Wednesday, September 19, 2012

King Benjamin and the 47 percent

Here's what I feel moved to say about Romney and the 47 percent:

There is a cherished myth in America--Romney frequently invokes it--which says that America is a place where anyone who exercises initiative and works hard can succeed.

A corollary often derived from that myth is that if you prosper, this is the result of your having exercised initiative and worked hard--in other words, a result of your good morals. This is to say that your prosperity is a reward, which you are entitled (yes, "entitled") to enjoy.

American culture does place a modest pressure on those who prosper to "give something," as we say, back to the community. "Something," though. Not all. Not even close to all. Because, again, you're entitled to enjoy what is construed as the fruits of your labor. You deserve it. And if you "give something" back, you do so as an act of largesse, not an obligation.

A further corollary of this myth-making is that if someone doesn't prosper, this is the result of their having failed to exercise initiative and work hard. In other words, their lack of prosperity is a result of their poor morals. Lack of prosperity is the proper penalty for poor choices. It is deserved.

Americans have been living by this myth for a long time. Long enough that the Book of Mormon, written in the late 1820s, contains a protest against it. Born into a family whose fortunes had declined due to repeated setbacks, and despite their best efforts, Joseph Smith was in a position to see through the myth that good morals = prosperity and bad morals = poverty. And so we find King Benjamin saying this:
Ye yourselves will succor those that stand in need of your succor; ye will administer of your substance unto him that standeth in need; and ye will not suffer that the beggar putteth up his petition to you in vain, and turn him out to perish.
Perhaps thou shalt say: The man has brought upon himself his misery; therefore I will stay my hand, and will not give unto him of my food, nor impart unto him of my substance that he may not suffer, for his punishments are just—
But I say unto you, O man, whosoever doeth this the same hath great cause to repent; and except he repenteth of that which he hath done he perisheth forever, and hath no interest in the kingdom of God.
For behold, are we not all beggars? Do we not all depend upon the same Being, even God, for all the substance which we have, for both food and raiment, and for gold, and for silver, and for all the riches which we have of every kind?  (Mosiah 4:16-19)
"The man has brought upon himself his misery; therefore I will stay my hand . . . for his punishments are just." That's Smith's bitter parody of the logic behind Romney's complaint about people "who believe that they are entitled to health care, to food, to housing, to you-name-it. That that’s an entitlement."

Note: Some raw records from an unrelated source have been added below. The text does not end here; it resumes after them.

-- ==== Sys2Proof/Laws/Kept/Reset.lean ====
section
/-!
SUPPORT. Laws/Kept/Reset.lean: each operation of Machine/Reset.lean keeps what Laws/Kept.lean names.
-/
set_option linter.unusedSimpArgs false
set_option linter.unusedVariables false
set_option linter.unusedTactic false
set_option linter.unreachableTactic false

namespace Sys2Proof.Machine

theorem State.keyPending_kept (k0 : State) (s : State) (o : ResOp) (hk : Kept k0 s) : Kept k0 (State.keyPending s o) := by
  have h1 : Kept k0 (s.fresh 1).2 := State.fresh_kept _ _ _ hk
  have h2 := keyServe_kept _ (keyReqOf o) _ (Kept.refl (s.fresh 1).2)
  unfold State.keyPending
  dsimp only
  split
  · exact h1
  · exact h1.trans ⟨rfl, fun x => x, fun x => x, fun x => x, BitVec.le_refl _, BitVec.and_self, h2.gen, h2.epoch⟩

theorem State.cleared_kept (k0 : State) (s : State) (hk : Kept k0 s) : Kept k0 (State.cleared s) := by
  have h : Kept k0 (forEach s.bus.res (fun o s => s.keyPending o) s) :=
    hk.forEach _ _ fun o v h => State.keyPending_kept _ _ _ h
  exact h.trans ⟨rfl, fun _ => rfl, fun _ => rfl, fun _ => rfl, BitVec.le_refl _, BitVec.and_self, fun _ => BitVec.le_refl _,
    fun _ => BitVec.le_refl _⟩

theorem State.chipReset_kept (k0 : State) (s : State) (last : Word) (hk : Kept k0 s) : Kept k0 (State.chipReset s last) := by
  unfold State.chipReset
  try dsimp only
  repeat' first
    | with_reducible assumption
    | intro _
    | with_reducible apply State.wr_kept
    | with_reducible apply State.cleared_kept

theorem State.chipRestart_kept (k0 : State) (s : State) (hk : Kept k0 s) : Kept k0 (State.chipRestart s) := by
  unfold State.chipRestart
  try dsimp only
  repeat' first
    | with_reducible assumption
    | intro _
    | with_reducible apply State.chipReset_kept

theorem execResetN_kept (k0 : State) (s : State) (hk : Kept k0 s) : ∀ z, execResetN s = .next z → Kept k0 z := by
  intro z e
  unfold execResetN at e
  injection e with e
  rw [← e]
  try dsimp only
  repeat' first
    | with_reducible assumption
    | intro _
    | with_reducible apply State.chipReset_kept

theorem State.putPage_kept (k0 : State) (s : State) (slot pg : Nat) (p : SetPage) (hk : Kept k0 s) : Kept k0 (State.putPage s slot pg p) := by
  unfold State.putPage
  try dsimp only
  repeat' first
    | with_reducible assumption
    | intro _
    | simp only [Kept.update]

theorem State.writePage_kept (k0 : State) (s : State) (slot pg : Nat) (ws : List Word) (hk : Kept k0 s) : Kept k0 (State.writePage s slot pg ws) := by
  unfold State.writePage
  try dsimp only
  repeat' first
    | with_reducible assumption
    | intro _
    | with_reducible apply State.putPage_kept

theorem State.tornWrite_kept (k0 : State) (s : State) (o : ResOp) (hk : Kept k0 s) : Kept k0 (State.tornWrite s o) := by
  unfold State.tornWrite
  try dsimp only
  repeat' first
    | with_reducible assumption
    | intro _
    | with_reducible apply State.fresh_kept
    | with_reducible apply State.putPage_kept
    | split
    | with_reducible refine Kept.snd (by assumption) ?_
    | with_reducible refine Kept.third (by assumption) ?_
    | with_reducible refine Kept.last (by assumption) ?_
    | with_reducible refine Kept.fst (by assumption) ?_

theorem execPowerLoss_kept (k0 : State) (s : State) (hk : Kept k0 s) : ∀ z, execPowerLoss s = .next z → Kept k0 z := by
  intro z e
  unfold execPowerLoss at e
  injection e with e
  rw [← e]
  try dsimp only
  repeat' first
    | with_reducible assumption
    | intro _
    | with_reducible apply State.chipReset_kept
    | with_reducible apply State.tornWrite_kept
    | with_reducible apply Kept.forEach

theorem State.perst_kept (k0 : State) (s : State) (hk : Kept k0 s) : Kept k0 (State.perst s) := by
  unfold State.perst
  try dsimp only
  repeat' first
    | with_reducible assumption
    | intro _
    | with_reducible apply State.wr_kept
    | with_reducible apply State.hostReset_kept
    | with_reducible apply State.clearStaging_kept
    | with_reducible apply State.audClearStaging_kept
    | with_reducible apply Kept.forEach

theorem execPerstN_kept (k0 : State) (s : State) (hk : Kept k0 s) : ∀ z, execPerstN s = .next z → Kept k0 z := by
  have low : ∀ t : State, Kept k0 t → Kept k0 { t with host := { t.host with perstN := false } } := by
    intro t h
    simp only [Kept.update]
    exact h
  have mark : Kept k0 { s with pwr := { s.pwr with perst := true } } := by
    simp only [Kept.update]
    exact hk
  intro z e
  unfold execPerstN at e
  injection e with e
  rw [← e]
  apply low
  dsimp only
  split
  · exact mark
  · exact State.perst_kept _ _ hk

theorem execPerstNRelease_kept (k0 : State) (s : State) (hk : Kept k0 s) : ∀ z, execPerstNRelease s = .next z → Kept k0 z := by
  intro z e
  unfold execPerstNRelease at e
  injection e with e
  rw [← e]
  try dsimp only
  repeat' first
    | with_reducible assumption
    | intro _
    | simp only [Kept.update]

theorem State.warmReset_kept (k0 : State) (s : State) (hk : Kept k0 s) : Kept k0 (State.warmReset s) := by
  unfold State.warmReset
  try dsimp only
  repeat' first
    | with_reducible assumption
    | intro _
    | with_reducible apply State.wrF_kept
    | with_reducible apply State.takeWarm_kept
    | with_reducible apply State.audClearStaging_kept
    | with_reducible apply State.candTbCheck_kept

theorem execManagementWarmReset_kept (k0 : State) (s : State) (hk : Kept k0 s) : ∀ z, execManagementWarmReset s = .next z → Kept k0 z := by
  intro z e
  unfold execManagementWarmReset at e
  injection e with e
  rw [← e]
  try dsimp only
  repeat' first
    | with_reducible assumption
    | intro _
    | with_reducible apply State.warmReset_kept
    | split

end Sys2Proof.Machine
end

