theorem State.lateBeat_kept (k0 : State) (s : State) (hk : Kept k0 s) : Kept k0 (State.lateBeat s) := by
  unfold State.lateBeat
  try dsimp only
  repeat' first
    | with_reducible assumption
    | intro _
    | simp only [Kept.update]
    | with_reducible apply State.fresh_kept
    | with_reducible apply landWord_kept
    | with_reducible apply Kept.foldl
    | with_reducible apply Kept.foldl_fst
    | with_reducible apply Kept.foldl_snd
    | split
    | with_reducible refine Kept.snd (by assumption) ?_
    | with_reducible refine Kept.third (by assumption) ?_
    | with_reducible refine Kept.last (by assumption) ?_
    | with_reducible refine Kept.fst (by assumption) ?_

theorem execBusTimeout_kept (k0 : State) (t : Tag) (a : Addr) (wr : Bool) (sh : Shape) (lands : Bool) (s : State) (hk : Kept k0 s) : ∀ z, execBusTimeout t a wr sh lands s = .next z → Kept k0 z := by
  intro z e
  unfold execBusTimeout at e
  injection e with e
  rw [← e]
  try dsimp only
  repeat' first
    | with_reducible assumption
    | intro _
    | with_reducible apply State.logErr_kept
    | with_reducible apply State.dropHolds_kept
    | with_reducible apply State.respond_kept
    | with_reducible apply State.noteDebug_kept
    | with_reducible apply regWrite_kept
    | with_reducible apply regRead_kept
    | with_reducible apply State.afterTimeout_kept
    | split

end Sys2Proof.Machine
end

Romney is echoing here a widely held corollary of the American myth. No one's entitled to a handout. Anyone who wants to get ahead can do so if they just work hard--so if you find yourself in need, you have only yourself to blame. "The man has brought upon himself his misery."

King Benjamin rejects the logic of the American myth. Your prosperity is not a reward for your hard work. It's a handout--a handout that you received from God. "Are we not all beggars? Do we not all depend upon the same Being, even God, for all the substance which we have?"

And because you are a beggar, you are in no position to be faulting someone else for being a beggar. You are in no position--you are not entitled--to get all holier-than-they on the grounds that you worked hard to get what you have while it's their own fault that they're not in the same position. You're not in a position to pontificate about how people in need should "take personal responsibility and care for their lives."

Personal responsibility and self-reliance are pointedly not the virtues touted in King Benjamin's sermon. Those virtues are an illusion, he says. The reality is that we're all beggars, dependent on God's largesse. And someone who maintains otherwise in order to blame others for their poverty, as justification for denying them assistance, "hath great cause to repent."